→ WHAT NEEDS TO BE DONE
Within the data that follows, set down exactly the lines from the one containing "(R51, R56). -/" through the one containing "(R50, R54). -/", both ends included.
------ GIVEN RECORDS ------
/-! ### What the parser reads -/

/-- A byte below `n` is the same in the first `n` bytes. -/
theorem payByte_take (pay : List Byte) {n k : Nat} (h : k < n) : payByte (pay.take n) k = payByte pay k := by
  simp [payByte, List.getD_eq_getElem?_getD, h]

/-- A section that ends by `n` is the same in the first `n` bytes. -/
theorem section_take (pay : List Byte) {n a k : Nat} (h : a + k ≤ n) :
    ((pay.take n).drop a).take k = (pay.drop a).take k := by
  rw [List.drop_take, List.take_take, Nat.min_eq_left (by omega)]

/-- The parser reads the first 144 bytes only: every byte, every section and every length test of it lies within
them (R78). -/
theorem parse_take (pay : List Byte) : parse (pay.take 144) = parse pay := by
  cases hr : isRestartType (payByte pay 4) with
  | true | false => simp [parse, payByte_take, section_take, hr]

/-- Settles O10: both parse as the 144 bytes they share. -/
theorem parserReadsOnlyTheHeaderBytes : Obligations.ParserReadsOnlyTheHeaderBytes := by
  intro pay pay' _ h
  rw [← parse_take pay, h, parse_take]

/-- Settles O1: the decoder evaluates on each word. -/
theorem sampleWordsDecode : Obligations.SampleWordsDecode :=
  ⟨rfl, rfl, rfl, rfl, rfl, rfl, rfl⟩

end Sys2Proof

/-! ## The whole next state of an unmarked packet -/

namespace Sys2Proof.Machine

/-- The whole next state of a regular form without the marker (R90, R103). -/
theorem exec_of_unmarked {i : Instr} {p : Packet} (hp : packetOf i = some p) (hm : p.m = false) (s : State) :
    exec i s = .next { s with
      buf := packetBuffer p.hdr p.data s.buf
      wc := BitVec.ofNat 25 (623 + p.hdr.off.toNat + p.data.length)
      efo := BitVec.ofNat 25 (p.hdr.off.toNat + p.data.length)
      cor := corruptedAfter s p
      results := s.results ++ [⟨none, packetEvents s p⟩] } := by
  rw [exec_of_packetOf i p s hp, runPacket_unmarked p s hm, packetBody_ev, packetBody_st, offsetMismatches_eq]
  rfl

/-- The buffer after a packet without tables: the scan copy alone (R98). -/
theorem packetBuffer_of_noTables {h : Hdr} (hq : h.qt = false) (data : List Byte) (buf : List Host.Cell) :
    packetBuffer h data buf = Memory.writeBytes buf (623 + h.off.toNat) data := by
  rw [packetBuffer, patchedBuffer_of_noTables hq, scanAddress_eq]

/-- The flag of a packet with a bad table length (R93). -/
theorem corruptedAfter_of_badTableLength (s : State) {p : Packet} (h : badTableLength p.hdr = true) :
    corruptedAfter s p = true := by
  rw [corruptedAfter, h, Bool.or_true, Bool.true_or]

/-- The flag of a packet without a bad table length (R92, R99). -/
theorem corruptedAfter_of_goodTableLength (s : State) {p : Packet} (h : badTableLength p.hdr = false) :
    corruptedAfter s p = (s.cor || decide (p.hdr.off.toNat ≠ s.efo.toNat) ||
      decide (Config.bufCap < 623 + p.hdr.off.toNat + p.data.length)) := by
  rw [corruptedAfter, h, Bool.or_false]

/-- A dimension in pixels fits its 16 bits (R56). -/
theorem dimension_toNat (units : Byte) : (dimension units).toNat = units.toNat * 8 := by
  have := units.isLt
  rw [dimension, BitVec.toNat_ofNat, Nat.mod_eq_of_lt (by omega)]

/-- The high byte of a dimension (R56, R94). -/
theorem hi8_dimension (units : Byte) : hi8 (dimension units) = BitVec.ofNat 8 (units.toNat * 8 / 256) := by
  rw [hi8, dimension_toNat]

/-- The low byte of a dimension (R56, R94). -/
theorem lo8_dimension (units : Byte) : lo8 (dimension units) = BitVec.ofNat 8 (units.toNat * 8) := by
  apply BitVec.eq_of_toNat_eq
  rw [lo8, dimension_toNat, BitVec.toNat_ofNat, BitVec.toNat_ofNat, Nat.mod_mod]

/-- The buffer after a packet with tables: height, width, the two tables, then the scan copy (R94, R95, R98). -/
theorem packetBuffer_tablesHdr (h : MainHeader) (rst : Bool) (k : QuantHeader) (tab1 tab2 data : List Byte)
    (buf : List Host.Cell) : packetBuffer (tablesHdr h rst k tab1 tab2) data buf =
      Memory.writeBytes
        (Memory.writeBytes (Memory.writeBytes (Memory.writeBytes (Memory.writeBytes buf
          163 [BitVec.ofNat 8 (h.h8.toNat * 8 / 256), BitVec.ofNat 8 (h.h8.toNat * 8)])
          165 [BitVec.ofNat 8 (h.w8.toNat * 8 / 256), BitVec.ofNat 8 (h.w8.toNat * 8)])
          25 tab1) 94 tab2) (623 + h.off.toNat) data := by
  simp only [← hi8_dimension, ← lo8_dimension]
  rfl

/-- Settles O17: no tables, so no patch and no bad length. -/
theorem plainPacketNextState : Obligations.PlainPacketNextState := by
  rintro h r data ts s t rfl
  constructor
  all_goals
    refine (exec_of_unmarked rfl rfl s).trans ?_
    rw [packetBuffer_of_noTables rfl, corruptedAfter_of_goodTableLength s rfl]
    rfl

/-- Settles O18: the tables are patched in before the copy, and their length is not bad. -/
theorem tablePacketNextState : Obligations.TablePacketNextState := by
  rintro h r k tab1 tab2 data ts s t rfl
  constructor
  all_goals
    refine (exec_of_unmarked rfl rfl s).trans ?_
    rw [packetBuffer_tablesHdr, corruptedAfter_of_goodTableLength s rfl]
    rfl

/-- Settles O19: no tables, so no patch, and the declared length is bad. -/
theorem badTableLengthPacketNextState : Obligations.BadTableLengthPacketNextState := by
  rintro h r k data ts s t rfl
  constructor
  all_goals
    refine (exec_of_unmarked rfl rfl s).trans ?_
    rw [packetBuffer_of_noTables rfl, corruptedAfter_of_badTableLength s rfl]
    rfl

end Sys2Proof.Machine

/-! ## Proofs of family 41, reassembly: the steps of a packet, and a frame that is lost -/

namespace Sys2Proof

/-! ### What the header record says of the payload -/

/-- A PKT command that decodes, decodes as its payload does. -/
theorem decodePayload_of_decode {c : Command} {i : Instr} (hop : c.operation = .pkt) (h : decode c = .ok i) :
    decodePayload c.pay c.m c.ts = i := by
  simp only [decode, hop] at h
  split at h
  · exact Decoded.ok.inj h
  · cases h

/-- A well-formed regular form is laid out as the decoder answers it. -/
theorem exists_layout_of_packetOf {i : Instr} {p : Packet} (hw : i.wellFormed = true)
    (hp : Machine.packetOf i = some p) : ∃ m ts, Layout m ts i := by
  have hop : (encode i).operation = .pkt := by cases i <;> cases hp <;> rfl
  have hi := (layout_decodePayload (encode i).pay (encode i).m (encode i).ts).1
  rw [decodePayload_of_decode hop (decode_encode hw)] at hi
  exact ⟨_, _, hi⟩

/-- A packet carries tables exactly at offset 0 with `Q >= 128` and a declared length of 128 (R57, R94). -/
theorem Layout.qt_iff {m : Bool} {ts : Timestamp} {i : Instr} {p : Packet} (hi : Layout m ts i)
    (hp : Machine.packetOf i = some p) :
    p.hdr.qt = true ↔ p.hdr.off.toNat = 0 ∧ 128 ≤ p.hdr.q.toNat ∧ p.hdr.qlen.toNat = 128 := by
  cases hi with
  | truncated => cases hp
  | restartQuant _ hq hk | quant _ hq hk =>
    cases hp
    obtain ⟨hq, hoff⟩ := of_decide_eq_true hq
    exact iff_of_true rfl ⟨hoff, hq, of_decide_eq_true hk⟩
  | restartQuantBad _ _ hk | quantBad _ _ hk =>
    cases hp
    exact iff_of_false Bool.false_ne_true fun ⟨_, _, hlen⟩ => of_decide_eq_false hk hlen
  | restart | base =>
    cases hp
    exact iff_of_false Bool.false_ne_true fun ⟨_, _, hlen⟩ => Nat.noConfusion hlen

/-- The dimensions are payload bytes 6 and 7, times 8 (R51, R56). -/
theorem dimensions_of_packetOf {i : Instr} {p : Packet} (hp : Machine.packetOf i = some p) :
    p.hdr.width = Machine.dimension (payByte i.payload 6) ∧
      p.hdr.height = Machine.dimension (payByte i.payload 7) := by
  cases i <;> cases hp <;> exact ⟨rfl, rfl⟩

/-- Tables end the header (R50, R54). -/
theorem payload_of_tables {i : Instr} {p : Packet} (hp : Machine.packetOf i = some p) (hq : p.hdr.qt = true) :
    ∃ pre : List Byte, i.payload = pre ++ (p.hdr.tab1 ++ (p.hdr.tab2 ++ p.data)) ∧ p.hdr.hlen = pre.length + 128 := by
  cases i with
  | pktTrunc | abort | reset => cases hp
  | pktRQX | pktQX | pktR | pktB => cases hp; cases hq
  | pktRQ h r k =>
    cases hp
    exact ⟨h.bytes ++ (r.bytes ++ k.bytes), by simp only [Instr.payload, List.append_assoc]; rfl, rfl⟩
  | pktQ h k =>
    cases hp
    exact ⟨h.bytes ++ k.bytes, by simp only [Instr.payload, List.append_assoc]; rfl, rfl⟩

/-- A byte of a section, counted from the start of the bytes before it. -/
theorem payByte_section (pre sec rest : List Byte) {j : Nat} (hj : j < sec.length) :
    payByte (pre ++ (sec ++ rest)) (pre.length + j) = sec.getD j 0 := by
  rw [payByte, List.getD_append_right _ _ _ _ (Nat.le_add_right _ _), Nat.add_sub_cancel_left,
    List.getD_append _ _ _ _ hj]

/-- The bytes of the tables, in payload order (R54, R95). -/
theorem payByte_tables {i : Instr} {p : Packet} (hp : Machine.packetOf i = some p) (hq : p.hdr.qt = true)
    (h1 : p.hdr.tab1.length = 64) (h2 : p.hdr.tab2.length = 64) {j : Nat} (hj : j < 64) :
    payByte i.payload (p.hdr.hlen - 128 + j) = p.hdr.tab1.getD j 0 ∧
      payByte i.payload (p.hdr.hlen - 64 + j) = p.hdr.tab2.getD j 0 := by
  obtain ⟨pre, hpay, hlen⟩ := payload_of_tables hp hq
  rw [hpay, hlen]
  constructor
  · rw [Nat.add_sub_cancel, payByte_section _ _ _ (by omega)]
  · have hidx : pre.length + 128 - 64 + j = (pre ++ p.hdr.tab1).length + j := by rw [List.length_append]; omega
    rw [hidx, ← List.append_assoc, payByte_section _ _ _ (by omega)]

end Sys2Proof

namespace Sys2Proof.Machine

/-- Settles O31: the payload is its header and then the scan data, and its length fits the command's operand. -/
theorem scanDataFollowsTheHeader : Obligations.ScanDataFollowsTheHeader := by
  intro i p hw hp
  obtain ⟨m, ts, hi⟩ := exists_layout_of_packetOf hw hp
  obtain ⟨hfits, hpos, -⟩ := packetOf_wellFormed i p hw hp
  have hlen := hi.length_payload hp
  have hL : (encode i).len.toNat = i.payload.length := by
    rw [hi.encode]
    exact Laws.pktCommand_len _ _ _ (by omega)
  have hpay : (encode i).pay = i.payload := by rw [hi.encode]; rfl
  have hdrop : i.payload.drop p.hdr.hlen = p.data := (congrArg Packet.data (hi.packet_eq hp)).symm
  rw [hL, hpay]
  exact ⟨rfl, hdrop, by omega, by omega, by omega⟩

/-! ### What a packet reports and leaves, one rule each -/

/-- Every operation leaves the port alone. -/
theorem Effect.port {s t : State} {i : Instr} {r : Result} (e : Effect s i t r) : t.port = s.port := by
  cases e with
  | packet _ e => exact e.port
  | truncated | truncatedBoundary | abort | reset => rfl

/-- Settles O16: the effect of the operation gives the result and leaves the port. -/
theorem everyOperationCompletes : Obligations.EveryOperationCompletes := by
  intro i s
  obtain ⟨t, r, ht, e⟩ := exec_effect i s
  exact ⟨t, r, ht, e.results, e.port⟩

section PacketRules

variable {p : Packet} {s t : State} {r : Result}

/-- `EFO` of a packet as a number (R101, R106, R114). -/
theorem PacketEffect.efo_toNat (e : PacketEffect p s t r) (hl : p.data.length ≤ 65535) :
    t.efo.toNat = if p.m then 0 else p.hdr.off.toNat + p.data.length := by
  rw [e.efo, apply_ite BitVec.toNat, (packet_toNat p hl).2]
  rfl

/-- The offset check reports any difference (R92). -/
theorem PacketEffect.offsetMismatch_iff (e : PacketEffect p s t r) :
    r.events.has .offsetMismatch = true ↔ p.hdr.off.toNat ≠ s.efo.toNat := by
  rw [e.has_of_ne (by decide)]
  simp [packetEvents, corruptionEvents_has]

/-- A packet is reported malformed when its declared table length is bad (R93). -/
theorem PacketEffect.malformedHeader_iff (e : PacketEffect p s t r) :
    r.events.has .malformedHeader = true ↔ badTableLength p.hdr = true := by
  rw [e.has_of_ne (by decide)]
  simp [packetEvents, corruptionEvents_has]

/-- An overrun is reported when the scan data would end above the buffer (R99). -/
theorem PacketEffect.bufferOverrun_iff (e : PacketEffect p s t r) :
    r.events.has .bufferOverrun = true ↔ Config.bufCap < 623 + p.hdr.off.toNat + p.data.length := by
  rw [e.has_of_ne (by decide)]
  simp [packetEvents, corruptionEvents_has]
------
→ SOLVED EXERCISE
/-- The dimensions are payload bytes 6 and 7, times 8 (R51, R56). -/
theorem dimensions_of_packetOf {i : Instr} {p : Packet} (hp : Machine.packetOf i = some p) :
    p.hdr.width = Machine.dimension (payByte i.payload 6) ∧
      p.hdr.height = Machine.dimension (payByte i.payload 7) := by
  cases i <;> cases hp <;> exact ⟨rfl, rfl⟩

/-- Tables end the header (R50, R54). -/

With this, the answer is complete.